*What the task asks*.
Give again, word for word, every line in the entries below from the line with "t i).strs = s.strs := rfl" up to and including the line with "ix i).freeCtr = s.freeCtr := rfl", and no other line.

Raw data Start Marker

@[simp] theorem State.dueT_now (s : State) (n : Nat) (t : TileId) (i : Instr) : (s.dueT n t i).now = s.now := rfl
@[simp] theorem State.dueT_cur (s : State) (n : Nat) (t : TileId) (i : Instr) : (s.dueT n t i).cur = s.cur := rfl
@[simp] theorem State.dueT_pool (s : State) (n : Nat) (t : TileId) (i : Instr) : (s.dueT n t i).pool = s.pool := rfl
@[simp] theorem State.dueT_freeCtr (s : State) (n : Nat) (t : TileId) (i : Instr) : (s.dueT n t i).freeCtr = s.freeCtr := rfl
@[simp] theorem State.dueT_mem (s : State) (n : Nat) (t : TileId) (i : Instr) : (s.dueT n t i).mem = s.mem := rfl
@[simp] theorem State.dueT_bad (s : State) (n : Nat) (t : TileId) (i : Instr) : (s.dueT n t i).bad = s.bad := rfl
@[simp] theorem State.dueT_tiles (s : State) (n : Nat) (t : TileId) (i : Instr) : (s.dueT n t i).tiles = s.tiles := rfl
@[simp] theorem State.dueT_strs (s : State) (n : Nat) (t : TileId) (i : Instr) : (s.dueT n t i).strs = s.strs := rfl
@[simp] theorem State.dueT_hub (s : State) (n : Nat) (t : TileId) (i : Instr) : (s.dueT n t i).hub = s.hub := rfl

@[simp] theorem State.dueH_now (s : State) (n : Nat) (t : TileId) (ix : Nat) (i : Instr) : (s.dueH n t ix i).now = s.now := rfl
@[simp] theorem State.dueH_cur (s : State) (n : Nat) (t : TileId) (ix : Nat) (i : Instr) : (s.dueH n t ix i).cur = s.cur := rfl
@[simp] theorem State.dueH_pool (s : State) (n : Nat) (t : TileId) (ix : Nat) (i : Instr) : (s.dueH n t ix i).pool = s.pool := rfl
@[simp] theorem State.dueH_freeCtr (s : State) (n : Nat) (t : TileId) (ix : Nat) (i : Instr) : (s.dueH n t ix i).freeCtr = s.freeCtr := rfl
@[simp] theorem State.dueH_mem (s : State) (n : Nat) (t : TileId) (ix : Nat) (i : Instr) : (s.dueH n t ix i).mem = s.mem := rfl
@[simp] theorem State.dueH_bad (s : State) (n : Nat) (t : TileId) (ix : Nat) (i : Instr) : (s.dueH n t ix i).bad = s.bad := rfl
@[simp] theorem State.dueH_tiles (s : State) (n : Nat) (t : TileId) (ix : Nat) (i : Instr) : (s.dueH n t ix i).tiles = s.tiles := rfl
@[simp] theorem State.dueH_strs (s : State) (n : Nat) (t : TileId) (ix : Nat) (i : Instr) : (s.dueH n t ix i).strs = s.strs := rfl
@[simp] theorem State.dueH_hub (s : State) (n : Nat) (t : TileId) (ix : Nat) (i : Instr) : (s.dueH n t ix i).hub = s.hub := rfl

@[simp] theorem State.dueK_now (s : State) (n : Nat) (t : TileId) (k : CoreId) (i : Instr) : (s.dueK n t k i).now = s.now := rfl
@[simp] theorem State.dueK_cur (s : State) (n : Nat) (t : TileId) (k : CoreId) (i : Instr) : (s.dueK n t k i).cur = s.cur := rfl
@[simp] theorem State.dueK_pool (s : State) (n : Nat) (t : TileId) (k : CoreId) (i : Instr) : (s.dueK n t k i).pool = s.pool := rfl
@[simp] theorem State.dueK_freeCtr (s : State) (n : Nat) (t : TileId) (k : CoreId) (i : Instr) : (s.dueK n t k i).freeCtr = s.freeCtr := rfl
@[simp] theorem State.dueK_mem (s : State) (n : Nat) (t : TileId) (k : CoreId) (i : Instr) : (s.dueK n t k i).mem = s.mem := rfl
@[simp] theorem State.dueK_bad (s : State) (n : Nat) (t : TileId) (k : CoreId) (i : Instr) : (s.dueK n t k i).bad = s.bad := rfl
@[simp] theorem State.dueK_tiles (s : State) (n : Nat) (t : TileId) (k : CoreId) (i : Instr) : (s.dueK n t k i).tiles = s.tiles := rfl
@[simp] theorem State.dueK_strs (s : State) (n : Nat) (t : TileId) (k : CoreId) (i : Instr) : (s.dueK n t k i).strs = s.strs := rfl
@[simp] theorem State.dueK_hub (s : State) (n : Nat) (t : TileId) (k : CoreId) (i : Instr) : (s.dueK n t k i).hub = s.hub := rfl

Raw data End Marker

*Response to this exercise*.
@[simp] theorem State.dueT_strs (s : State) (n : Nat) (t : TileId) (i : Instr) : (s.dueT n t i).strs = s.strs := rfl
@[simp] theorem State.dueT_hub (s : State) (n : Nat) (t : TileId) (i : Instr) : (s.dueT n t i).hub = s.hub := rfl

@[simp] theorem State.dueH_now (s : State) (n : Nat) (t : TileId) (ix : Nat) (i : Instr) : (s.dueH n t ix i).now = s.now := rfl
@[simp] theorem State.dueH_cur (s : State) (n : Nat) (t : TileId) (ix : Nat) (i : Instr) : (s.dueH n t ix i).cur = s.cur := rfl
@[simp] theorem State.dueH_pool (s : State) (n : Nat) (t : TileId) (ix : Nat) (i : Instr) : (s.dueH n t ix i).pool = s.pool := rfl
@[simp] theorem State.dueH_freeCtr (s : State) (n : Nat) (t : TileId) (ix : Nat) (i : Instr) : (s.dueH n t ix i).freeCtr = s.freeCtr := rfl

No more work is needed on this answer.